Was ist das Toyota Production System (TPS)?

Das Toyota Production System (TPS) ist das Produktionssystem, das Toyota seit den 1950er Jahren entwickelt hat, um mit minimalen Ressourcen maximale Wertschöpfung zu erzielen. Entwickelt von Taiichi Ohno (Produktionsleiter) und Shigeo Shingo (Fertigungsingenieur), basiert TPS auf zwei Grundprinzipien: Just-in-Time (nur das produzieren, was der nächste Prozess braucht, genau dann, wenn er es braucht) und Jidoka (Qualität im Prozess sichern, indem bei Fehlern sofort gestoppt wird).

TPS ist kein abstraktes Managementkonzept. Es ist ein operatives Produktionssystem mit konkreten Werkzeugen, Regeln und Routinen, die direkt auf dem Shopfloor wirken. Alles, was heute unter „Lean Production" bekannt ist, hat seinen Ursprung in TPS.


Das TPS-Haus: Die Struktur des Systems

TPS wird traditionell als Haus dargestellt. Diese Darstellung ist keine Marketing-Metapher, sondern ein Strukturmodell: Jedes Element trägt die anderen. Fehlt das Fundament, stürzt das Haus ein. Fehlt eine Säule, ist das System instabil.

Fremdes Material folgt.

-- ==== Sys2Proof/Tests/Slice0.lean ====
section
/-! SUPPORT. Tests: the well-formedness checks, words written out from the encoding, the spec's own vectors
(95_test_vectors.md), and a witness for the hypotheses of every statement that has some. -/

namespace Sys2Proof.Tests

-- One thread, for its long kernel evaluations one after the other.
set_option Elab.async false

open Machine

/-! ### Helpers -/

/-- The reset state with some operand registers set. -/
def withRegs (l : List (RegIdx × Nat)) : State :=
  l.foldl (fun s x => s.setReg x.1 (BitVec.ofNat 256 x.2)) State.reset

/-- The reset state with bytes at the start of the DER buffer and the slice [ptr, stop). -/
def withBytes (bytes : List Byte) (ptr stop : Offset) : State :=
  { State.reset with
    mem := bytes.zipIdx.map fun x => (Config.derBase + x.2, x.1), derPtr := ptr, derEnd := stop }

/-- Whether an answer is a next state of which p says true. -/
def answers (r : Result) (p : State → Bool) : Bool :=
  match r with
  | .next t => p t
  | _ => false

theorem next_of {r : Result} {p : State → Bool} (h : answers r p = true) : ∃ t, r = .next t ∧ p t = true := by
  cases r with
  | next t => exact ⟨t, rfl, h⟩
  | fault f => cases h
  | refused f => cases h

theorem noError_of {r : Result} (h : answers r (fun t => !t.err) = true) : ∃ t, r = .next t ∧ t.err = false := by
  simpa using next_of h

/-- The command completed without error, wrote v to register i, and set Z and RG. -/
def wrote (i : RegIdx) (v : Nat) (z rg : Bool) (t : State) : Bool :=
  !t.err && decide (t.regNat i = v) && (t.z == z) && (t.rg == rg)

/-- The command raised an error, with cause, detail and position. -/
def reports (c : Cause) (d : Detail) (pos : Nat) (t : State) : Bool :=
  t.err && decide (t.cause = c ∧ t.detail = d ∧ t.errpos.toNat = pos)

/-- The DER result registers. -/
def derOut (t : State) : List Nat :=
  [t.derTag.toNat, t.derLen.toNat, t.derVoff.toNat, t.derNext.toNat, t.derCnt.toNat]

/-- G, 2G, 3G and −G (95_test_vectors.md). -/
def twoGx : Nat := 0x7CF27B188D034F7E8A52380304B51AC3C08969E277F21B35A60B48FC47669978
def twoGy : Nat := 0x07775510DB8ED040293D9AC69F7430DBBA7DADE63CE982299E04B79D227873D1
def threeGx : Nat := 0x5ECBE4D1A6330A44C8F7EF951D4BF165E6C6B721EFADA985FB41661BC6E7FD6C
def threeGy : Nat := 0x8734640C4998FF7E374B06CE1A64A2ECD82AB036384FB83D9A79B127A27D5032
def minusGy : Nat := 0xB01CBD1C01E58065711814B583F061E9D431CCA994CEA1313449BF97C840AE0A

/-- (r0, r1) = G and (r2, r3) = 2G. -/
def points : State := withRegs [(0, baseX), (1, baseY), (2, twoGx), (3, twoGy)]
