-- ==== Sys2Proof/Machine/Core.lean ====
section
/-! DEFINITION. The machine that the host runs. -/

def Sys2Proof.core : Host.Core :=
  { State := Sys2Proof.Machine.State, Fault := Sys2Proof.Machine.Fault, Refusal := Sys2Proof.Machine.Refusal,
    step := Sys2Proof.Machine.step, reset := Sys2Proof.Machine.State.reset }
end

Element Funktion im TPS-Haus Konkrete Werkzeuge
Dach (Ziele) Beste Qualität, niedrigste Kosten, kürzeste Durchlaufzeit, höchste Sicherheit, höchste Mitarbeitermoral OEE, Durchlaufzeit, Kundentakt, Liefertreue
Linke Säule: Just-in-Time (JIT) Nur das produzieren, was der nächste Prozess braucht, in der richtigen Menge, zum richtigen Zeitpunkt. Pull statt Push. Kanban, Taktzeit, Ein-Stück-Fluss (One-Piece-Flow), Heijunka (Produktionsnivellierung), SMED (Schnellrüsten)
Rechte Säule: Jidoka Qualität im Prozess sichern. Bei Fehlern sofort stoppen, Ursache beheben, dann erst weiterarbeiten. Keine Weitergabe von Fehlern an den nächsten Prozess. Andon (Signalsystem), Poka Yoke (Fehlervermeidung), automatischer Maschinenstopp, 5-Why-Analyse, Root Cause Analysis
Fundament: Stabilität und Standardisierung Ohne stabile, standardisierte Prozesse sind JIT und Jidoka nicht möglich. Das Fundament schafft die Voraussetzung für beides. Standardisierte Arbeit, 5S (Ordnung und Sauberkeit), TPM (Total Productive Maintenance), Heijunka, visuelles Management
Kern: Kaizen Kontinuierliche Verbesserung als Grundhaltung. Nicht als Projekt, sondern als tägliche Routine aller Mitarbeitenden. KVP-Workshops, PDCA-Zyklus, Gemba (Vor-Ort-Beobachtung), A3-Problemlösung

In der Praxis zeigt sich ein wiederkehrendes Muster: Unternehmen, die TPS einführen wollen, beginnen oft mit JIT-Werkzeugen (Kanban, Pull-Systeme), scheitern aber, weil das Fundament fehlt. Ohne stabile Prozesse, ohne standardisierte Arbeit und ohne funktionierende Instandhaltung (TPM) führt ein Pull-System zu Materialengpässen und Linienstillständen. Die Reihenfolge in der Praxis: Erst Fundament (Stabilität, 5S, TPM), dann Jidoka (Qualität im Prozess), dann JIT (Fluss und Pull).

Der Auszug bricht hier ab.